- Task item: Look through the listing below and write out exactly the lines from the line with "-- ==== Sys2Proof/Tests/Slice0.lean" to the line with "set_option Elab.async false", both included, and no others.

- Task material:

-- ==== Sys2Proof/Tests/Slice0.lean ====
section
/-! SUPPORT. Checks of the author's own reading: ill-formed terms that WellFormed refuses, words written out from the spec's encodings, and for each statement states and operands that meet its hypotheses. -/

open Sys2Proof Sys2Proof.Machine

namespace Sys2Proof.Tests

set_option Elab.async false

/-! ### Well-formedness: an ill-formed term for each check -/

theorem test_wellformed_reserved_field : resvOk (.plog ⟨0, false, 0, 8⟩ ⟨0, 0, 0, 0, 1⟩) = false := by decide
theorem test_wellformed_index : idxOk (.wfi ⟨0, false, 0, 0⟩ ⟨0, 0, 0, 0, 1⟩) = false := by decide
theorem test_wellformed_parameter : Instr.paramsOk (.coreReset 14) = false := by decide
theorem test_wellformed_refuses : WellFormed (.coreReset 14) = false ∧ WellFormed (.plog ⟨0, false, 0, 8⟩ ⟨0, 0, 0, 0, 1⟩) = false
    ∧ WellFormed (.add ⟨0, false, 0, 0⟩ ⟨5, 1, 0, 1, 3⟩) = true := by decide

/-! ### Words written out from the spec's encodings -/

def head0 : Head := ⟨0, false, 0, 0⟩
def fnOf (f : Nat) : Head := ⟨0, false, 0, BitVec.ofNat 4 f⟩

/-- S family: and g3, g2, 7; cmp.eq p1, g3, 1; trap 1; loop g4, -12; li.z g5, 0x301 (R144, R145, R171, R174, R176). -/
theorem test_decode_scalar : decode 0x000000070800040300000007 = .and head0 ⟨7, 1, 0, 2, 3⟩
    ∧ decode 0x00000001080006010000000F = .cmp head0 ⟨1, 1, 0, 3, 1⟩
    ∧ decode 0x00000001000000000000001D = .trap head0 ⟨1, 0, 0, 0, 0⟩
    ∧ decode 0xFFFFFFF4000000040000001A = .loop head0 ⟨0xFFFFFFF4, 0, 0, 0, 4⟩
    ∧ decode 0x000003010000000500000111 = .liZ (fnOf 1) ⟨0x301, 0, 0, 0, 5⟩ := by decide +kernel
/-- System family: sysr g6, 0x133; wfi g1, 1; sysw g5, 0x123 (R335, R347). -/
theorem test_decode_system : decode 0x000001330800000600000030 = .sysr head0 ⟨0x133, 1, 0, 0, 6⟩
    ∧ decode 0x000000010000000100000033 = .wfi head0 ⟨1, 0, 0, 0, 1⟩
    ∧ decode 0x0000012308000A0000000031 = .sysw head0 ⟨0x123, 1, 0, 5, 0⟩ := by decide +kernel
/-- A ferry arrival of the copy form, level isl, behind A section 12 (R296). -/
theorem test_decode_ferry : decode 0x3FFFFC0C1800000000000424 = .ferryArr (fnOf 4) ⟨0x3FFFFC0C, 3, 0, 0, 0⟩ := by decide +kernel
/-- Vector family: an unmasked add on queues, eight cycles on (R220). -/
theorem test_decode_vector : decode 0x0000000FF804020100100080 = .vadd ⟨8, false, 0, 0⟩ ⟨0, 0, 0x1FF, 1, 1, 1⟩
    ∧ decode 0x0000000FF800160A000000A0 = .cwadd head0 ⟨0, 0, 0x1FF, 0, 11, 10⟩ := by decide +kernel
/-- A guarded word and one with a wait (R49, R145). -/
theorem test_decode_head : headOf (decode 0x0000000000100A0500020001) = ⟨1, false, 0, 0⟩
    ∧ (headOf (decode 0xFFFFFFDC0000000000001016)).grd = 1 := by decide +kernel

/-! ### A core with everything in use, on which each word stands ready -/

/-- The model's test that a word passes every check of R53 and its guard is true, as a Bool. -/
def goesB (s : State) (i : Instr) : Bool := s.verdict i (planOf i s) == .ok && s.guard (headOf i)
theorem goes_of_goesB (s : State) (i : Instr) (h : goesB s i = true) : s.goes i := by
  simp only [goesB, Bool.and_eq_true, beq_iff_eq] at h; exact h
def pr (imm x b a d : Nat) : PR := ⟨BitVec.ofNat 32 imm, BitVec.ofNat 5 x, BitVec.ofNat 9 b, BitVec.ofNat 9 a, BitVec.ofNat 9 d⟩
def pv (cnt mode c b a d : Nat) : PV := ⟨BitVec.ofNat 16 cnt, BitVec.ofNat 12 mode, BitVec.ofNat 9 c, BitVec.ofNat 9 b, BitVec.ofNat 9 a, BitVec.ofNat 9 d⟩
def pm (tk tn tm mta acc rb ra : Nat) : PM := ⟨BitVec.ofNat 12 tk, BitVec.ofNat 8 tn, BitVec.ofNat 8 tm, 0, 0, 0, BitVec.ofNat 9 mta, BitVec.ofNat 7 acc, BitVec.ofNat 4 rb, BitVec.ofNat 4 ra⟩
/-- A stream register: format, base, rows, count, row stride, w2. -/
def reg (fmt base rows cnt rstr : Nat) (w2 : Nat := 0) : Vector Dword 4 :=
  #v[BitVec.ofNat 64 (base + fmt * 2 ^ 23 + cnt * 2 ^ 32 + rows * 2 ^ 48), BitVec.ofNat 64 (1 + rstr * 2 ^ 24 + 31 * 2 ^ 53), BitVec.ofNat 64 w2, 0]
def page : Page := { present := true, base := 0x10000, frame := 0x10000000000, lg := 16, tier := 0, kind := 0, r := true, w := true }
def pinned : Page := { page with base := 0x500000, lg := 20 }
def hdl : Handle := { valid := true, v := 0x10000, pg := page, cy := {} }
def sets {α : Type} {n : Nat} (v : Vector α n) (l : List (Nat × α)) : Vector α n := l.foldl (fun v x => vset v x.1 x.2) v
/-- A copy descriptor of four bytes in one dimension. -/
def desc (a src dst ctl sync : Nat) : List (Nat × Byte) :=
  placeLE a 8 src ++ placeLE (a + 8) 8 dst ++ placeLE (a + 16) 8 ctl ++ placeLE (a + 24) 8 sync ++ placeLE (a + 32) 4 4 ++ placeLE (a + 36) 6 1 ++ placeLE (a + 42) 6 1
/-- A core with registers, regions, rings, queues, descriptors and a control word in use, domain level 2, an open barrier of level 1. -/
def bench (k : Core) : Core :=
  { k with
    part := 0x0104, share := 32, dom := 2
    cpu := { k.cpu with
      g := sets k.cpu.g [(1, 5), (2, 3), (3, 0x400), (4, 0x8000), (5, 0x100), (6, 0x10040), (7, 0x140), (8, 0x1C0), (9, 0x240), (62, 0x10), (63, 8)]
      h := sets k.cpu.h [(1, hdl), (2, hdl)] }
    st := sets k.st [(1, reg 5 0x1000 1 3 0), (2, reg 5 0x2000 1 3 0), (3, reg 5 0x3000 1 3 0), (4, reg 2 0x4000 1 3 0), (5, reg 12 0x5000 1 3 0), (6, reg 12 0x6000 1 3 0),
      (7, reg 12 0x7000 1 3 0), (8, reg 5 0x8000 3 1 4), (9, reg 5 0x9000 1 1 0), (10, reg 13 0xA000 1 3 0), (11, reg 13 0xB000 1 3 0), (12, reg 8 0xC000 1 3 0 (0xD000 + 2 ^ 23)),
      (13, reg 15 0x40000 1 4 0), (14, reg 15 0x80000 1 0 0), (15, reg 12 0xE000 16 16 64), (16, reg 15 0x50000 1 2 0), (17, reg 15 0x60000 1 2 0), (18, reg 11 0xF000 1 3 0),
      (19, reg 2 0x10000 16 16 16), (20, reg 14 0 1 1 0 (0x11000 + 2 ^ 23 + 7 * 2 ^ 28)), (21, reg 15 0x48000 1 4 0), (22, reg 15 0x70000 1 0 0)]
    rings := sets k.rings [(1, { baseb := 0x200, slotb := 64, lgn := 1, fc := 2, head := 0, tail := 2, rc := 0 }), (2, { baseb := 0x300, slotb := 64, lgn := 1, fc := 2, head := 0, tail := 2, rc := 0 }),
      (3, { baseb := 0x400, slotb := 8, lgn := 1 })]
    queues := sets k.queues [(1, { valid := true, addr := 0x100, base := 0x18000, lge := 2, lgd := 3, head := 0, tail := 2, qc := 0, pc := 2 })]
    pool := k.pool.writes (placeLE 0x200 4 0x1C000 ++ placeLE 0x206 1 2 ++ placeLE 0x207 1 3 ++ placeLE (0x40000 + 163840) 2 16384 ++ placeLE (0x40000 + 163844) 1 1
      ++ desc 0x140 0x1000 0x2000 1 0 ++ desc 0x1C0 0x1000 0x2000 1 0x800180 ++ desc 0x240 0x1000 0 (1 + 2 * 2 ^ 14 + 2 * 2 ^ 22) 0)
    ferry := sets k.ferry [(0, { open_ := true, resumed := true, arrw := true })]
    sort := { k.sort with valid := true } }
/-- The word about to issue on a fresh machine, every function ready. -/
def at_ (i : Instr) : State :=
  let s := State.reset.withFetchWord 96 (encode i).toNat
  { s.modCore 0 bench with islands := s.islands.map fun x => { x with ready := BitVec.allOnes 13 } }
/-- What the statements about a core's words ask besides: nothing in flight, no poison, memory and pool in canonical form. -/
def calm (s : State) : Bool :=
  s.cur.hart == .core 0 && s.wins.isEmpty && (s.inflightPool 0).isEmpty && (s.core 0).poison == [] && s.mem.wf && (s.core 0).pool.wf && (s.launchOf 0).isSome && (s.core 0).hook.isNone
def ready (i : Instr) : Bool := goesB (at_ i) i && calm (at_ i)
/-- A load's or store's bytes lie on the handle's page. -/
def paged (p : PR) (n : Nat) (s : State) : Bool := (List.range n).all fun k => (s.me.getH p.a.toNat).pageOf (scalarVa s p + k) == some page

==

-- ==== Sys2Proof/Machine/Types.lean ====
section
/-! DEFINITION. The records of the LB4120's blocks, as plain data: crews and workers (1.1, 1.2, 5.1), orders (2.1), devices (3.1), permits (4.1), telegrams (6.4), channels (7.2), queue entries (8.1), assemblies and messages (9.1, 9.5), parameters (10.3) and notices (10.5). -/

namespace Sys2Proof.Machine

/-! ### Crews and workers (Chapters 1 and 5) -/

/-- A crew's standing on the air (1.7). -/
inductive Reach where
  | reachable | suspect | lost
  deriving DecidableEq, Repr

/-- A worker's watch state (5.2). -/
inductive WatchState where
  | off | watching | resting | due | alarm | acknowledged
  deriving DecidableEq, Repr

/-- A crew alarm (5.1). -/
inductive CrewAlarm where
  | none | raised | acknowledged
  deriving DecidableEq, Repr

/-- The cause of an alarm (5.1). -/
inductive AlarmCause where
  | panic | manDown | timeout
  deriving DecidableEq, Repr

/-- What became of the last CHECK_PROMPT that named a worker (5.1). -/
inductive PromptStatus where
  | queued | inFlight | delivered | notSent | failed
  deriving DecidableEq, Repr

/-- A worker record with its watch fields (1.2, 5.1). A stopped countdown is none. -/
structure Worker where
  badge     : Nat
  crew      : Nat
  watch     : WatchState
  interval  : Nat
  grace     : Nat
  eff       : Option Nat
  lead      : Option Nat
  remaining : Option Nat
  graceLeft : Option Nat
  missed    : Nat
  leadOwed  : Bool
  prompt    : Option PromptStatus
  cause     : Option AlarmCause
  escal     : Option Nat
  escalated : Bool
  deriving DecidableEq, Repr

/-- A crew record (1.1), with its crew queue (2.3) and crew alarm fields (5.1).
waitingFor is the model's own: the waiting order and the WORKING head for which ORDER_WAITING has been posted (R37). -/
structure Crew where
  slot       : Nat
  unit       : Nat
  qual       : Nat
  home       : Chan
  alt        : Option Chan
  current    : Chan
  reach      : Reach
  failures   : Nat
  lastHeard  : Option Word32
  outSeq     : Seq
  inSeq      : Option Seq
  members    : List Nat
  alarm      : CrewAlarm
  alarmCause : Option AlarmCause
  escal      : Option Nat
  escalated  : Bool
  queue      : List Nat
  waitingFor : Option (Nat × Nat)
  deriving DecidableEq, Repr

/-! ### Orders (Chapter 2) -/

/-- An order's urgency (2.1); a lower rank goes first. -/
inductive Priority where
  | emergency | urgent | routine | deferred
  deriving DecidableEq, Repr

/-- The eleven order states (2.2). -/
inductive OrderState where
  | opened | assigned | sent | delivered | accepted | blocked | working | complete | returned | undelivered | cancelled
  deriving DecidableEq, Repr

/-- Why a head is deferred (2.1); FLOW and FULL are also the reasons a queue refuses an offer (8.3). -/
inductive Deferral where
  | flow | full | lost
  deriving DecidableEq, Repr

- Solved problem:
-- ==== Sys2Proof/Tests/Slice0.lean ====
section
/-! SUPPORT. Checks of the author's own reading: ill-formed terms that WellFormed refuses, words written out from the spec's encodings, and for each statement states and operands that meet its hypotheses. -/

open Sys2Proof Sys2Proof.Machine

namespace Sys2Proof.Tests

set_option Elab.async false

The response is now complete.